MARS branches were set up in every district of Bengal and protests were mobilized across he province. By 1944 the movement counted 43,500 members. MARS would later play a key role in the Tebhaga struggle. "Tebhaga andolan Jodi prodeep hoye taahole MARS holo sholte pakano" (If the Tebhaga movement were a lamp, then the Mahila Atmaraksha Samiti (MARS) represented the rolling of the wick). "By the time Tebhaga started, a critical factor had been at work that had prepared both urban and rural women in Bengal for participation in peasant struggle.
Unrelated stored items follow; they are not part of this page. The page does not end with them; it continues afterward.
-- ==== Sys2Proof/Machine/Operands.lean ====
section
/-! DEFINITION. Every operand form: register numbers (30_encoding R73, R74), the effective and linear
address of a memory operand (R77) with its displacement (R76, R79), and its segment. -/

namespace Sys2Proof

/-! ## Register numbers -/

/-- `R` of a legacy-class form: that of REX, 0 without one (R63). -/
def Head.r (h : Head) : Bool := (h.rex.map Rex.r).getD false

/-- `X` of a legacy-class form (R63). -/
def Head.x (h : Head) : Bool := (h.rex.map Rex.x).getD false

/-- `B` of a legacy-class form (R63). -/
def Head.b (h : Head) : Bool := (h.rex.map Rex.b).getD false

/-- A general register number: `B ++ rm`, `B ++ SIB.base` or `X ++ SIB.index` (R77). -/
def gpr (hi : Bool) (lo : BitVec 3) : GReg :=
  BitVec.ofBool hi ++ lo

/-- A vector register number of the legacy and VEX classes, 0 to 15 (R73). -/
def vreg4 (hi : Bool) (lo : BitVec 3) : VReg :=
  BitVec.ofBool false ++ BitVec.ofBool hi ++ lo

/-- A vector register number of the EVEX class, 0 to 31 (R74). -/
def vreg5 (top hi : Bool) (lo : BitVec 3) : VReg :=
  BitVec.ofBool top ++ BitVec.ofBool hi ++ lo

/-- The register `VEX.vvvv` names (R73). -/
def Vex.vreg (p : Vex) : VReg :=
  0#1 ++ p.vvvv

/-- The register `EVEX.vvvv` names, `V' ++ vvvv` (R74). -/
def Evex.vreg (p : Evex) : VReg :=
  BitVec.ofBool p.v1 ++ p.vvvv

/-- A `67` prefix selects the 32-bit effective-address size (R62). -/
def Head.addr32 (h : Head) : Bool :=
  h.pfx.contains .addrSize

/-- `d` of R77: the displacement, `disp8` times the scale `N` (R76, R79). -/
def Disp.value (scale : Word) : Disp → Word
  | .absent => 0#64
  | .d8 c => c.signExtend 64 * scale
  | .d32 c => c.signExtend 64

/-- The default segment of R77: SS for base register 4 or 5, else DS. -/
def MemForm.defaultSeg (b : Bool) : MemForm → Seg
  | .ripRel _ => .ds
  | .base rm _ => if gpr b rm = 4#4 ∨ gpr b rm = 5#4 then .ss else .ds
  | .sib _ _ sb _ => if gpr b sb = 4#4 ∨ gpr b sb = 5#4 then .ss else .ds
  | .sibNoBase _ _ _ => .ds

/-- The segment of the access: an FS or GS override wins, the other overrides change nothing (R62, R77). -/
def Head.seg (h : Head) (b : Bool) (m : MemForm) : Seg :=
  if h.pfx.contains .segFs then .fs
  else if h.pfx.contains .segGs then .gs
  else m.defaultSeg b

end Sys2Proof

namespace Sys2Proof.Machine

/-! ## Memory operands -/

/-- A memory operand: its linear address and the segment of the access (R77). -/
structure MemOperand where
  addr : Word
  seg : Seg
deriving DecidableEq, Repr

/-- `r(n)` of R77: a general register at the effective-address size. -/
def State.addrReg (s : State) (addr32 : Bool) (n : GReg) : Word :=
  if addr32 then ((s.readGpr n).setWidth 32).setWidth 64 else s.readGpr n

/-- `iv` of R77: no index when `X ++ SIB.index` is 4, else the index register times `2^SIB.scale`. -/
def State.indexValue (s : State) (addr32 : Bool) (x : Bool) (scale : BitVec 2) (index : BitVec 3) : Word :=
  if gpr x index = 4#4 then 0#64 else s.addrReg addr32 (gpr x index) <<< scale.toNat

/-- The sum of R77 before it is cut to the address size. `next` is the address of the next
instruction, `n` the displacement scale `N` of R79. -/
def State.addrSum (s : State) (addr32 : Bool) (x b : Bool) (n next : Word) : MemForm → Word
  | .ripRel d => next + d.signExtend 64
  | .base rm d => s.addrReg addr32 (gpr b rm) + d.value n
  | .sib scale index sb d =>
    s.addrReg addr32 (gpr b sb) + s.indexValue addr32 x scale index + d.value n
  | .sibNoBase scale index d => s.indexValue addr32 x scale index + d.signExtend 64

/-- `ea` of R77: the sum modulo 2^64, or its low 32 bits zero-extended. -/
def State.effAddr (s : State) (addr32 : Bool) (x b : Bool) (n next : Word) (m : MemForm) : Word :=
  if addr32 then ((s.addrSum addr32 x b n next m).setWidth 32).setWidth 64
  else s.addrSum addr32 x b n next m

/-- `segbase` of R77. -/
def State.segBase (s : State) : Seg → Word
  | .fs => s.fsBase
  | .gs => s.gsBase
  | .cs => 0#64
  | .ss => 0#64
  | .ds => 0#64
  | .es => 0#64

/-- The memory operand of a form of length `ilen` whose prefixes give `X` and `B`, with displacement
scale `n` (R77, R79). -/
def State.operand (s : State) (h : Head) (x b : Bool) (n : Word) (ilen : Nat) (m : MemForm) :
    MemOperand :=
  { addr := s.segBase (h.seg b m) + s.effAddr h.addr32 x b n (s.pc + BitVec.ofNat 64 ilen) m
    seg := h.seg b m }

/-- The memory operand of a legacy-class form (`N = 1`). -/
def legacyOperand (h : Head) (m : MemForm) (ilen : Nat) (s : State) : MemOperand :=
  s.operand h h.x h.b 1#64 ilen m

/-- The memory operand of a VEX-class form (`N = 1`). -/
def vexOperand (h : Head) (p : Vex) (m : MemForm) (ilen : Nat) (s : State) : MemOperand :=
  s.operand h p.x p.b 1#64 ilen m

/-- The memory operand of an EVEX-class form (`N = 4`, Tuple1 Scalar, R79). -/
def evexOperand (h : Head) (p : Evex) (m : MemForm) (ilen : Nat) (s : State) : MemOperand :=
  s.operand h p.x p.b 4#64 ilen m

end Sys2Proof.Machine
end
This was the experience of joint political work in an organized women's movement coordinated by MARS since 1942, and the sustained interaction of urban MARS and Communist Party (CP) activists with a devastated rural populace in the relief work and political marches during and after the Bengal famine of 1943. This historical experience of MARS had marked women's participation in Tebhaga as qualitatively different from those in the pre-Tebhaga agrarian movements such as the Tanka, Hattola and Adhiar in which peasant women had already become politically active by 1937, though not in such large numbers as in Tebhaga."

==After Partition==
In 1947, the name of the organisation was changed to Paschim Bangha Mahila Atma Raksha Samti (পশ্চিমবঙ্গ মহিলা আত্মরক্ষা সমিতি, 'West Bengal Women's Self-Defense Association'). On 27 April 1949 MARS organised a rally in Calcutta in support of the hunger strike of political prisoners. Police opened fire on the demonstration at Bowbazar, killing six persons.

By April 1954 MARS claimed a membership of 18,000, out of whom the majority belonged to the peasantry or worked in jute mills. MARS took the initiative for the foundation of the National Federation of Indian Women two months later.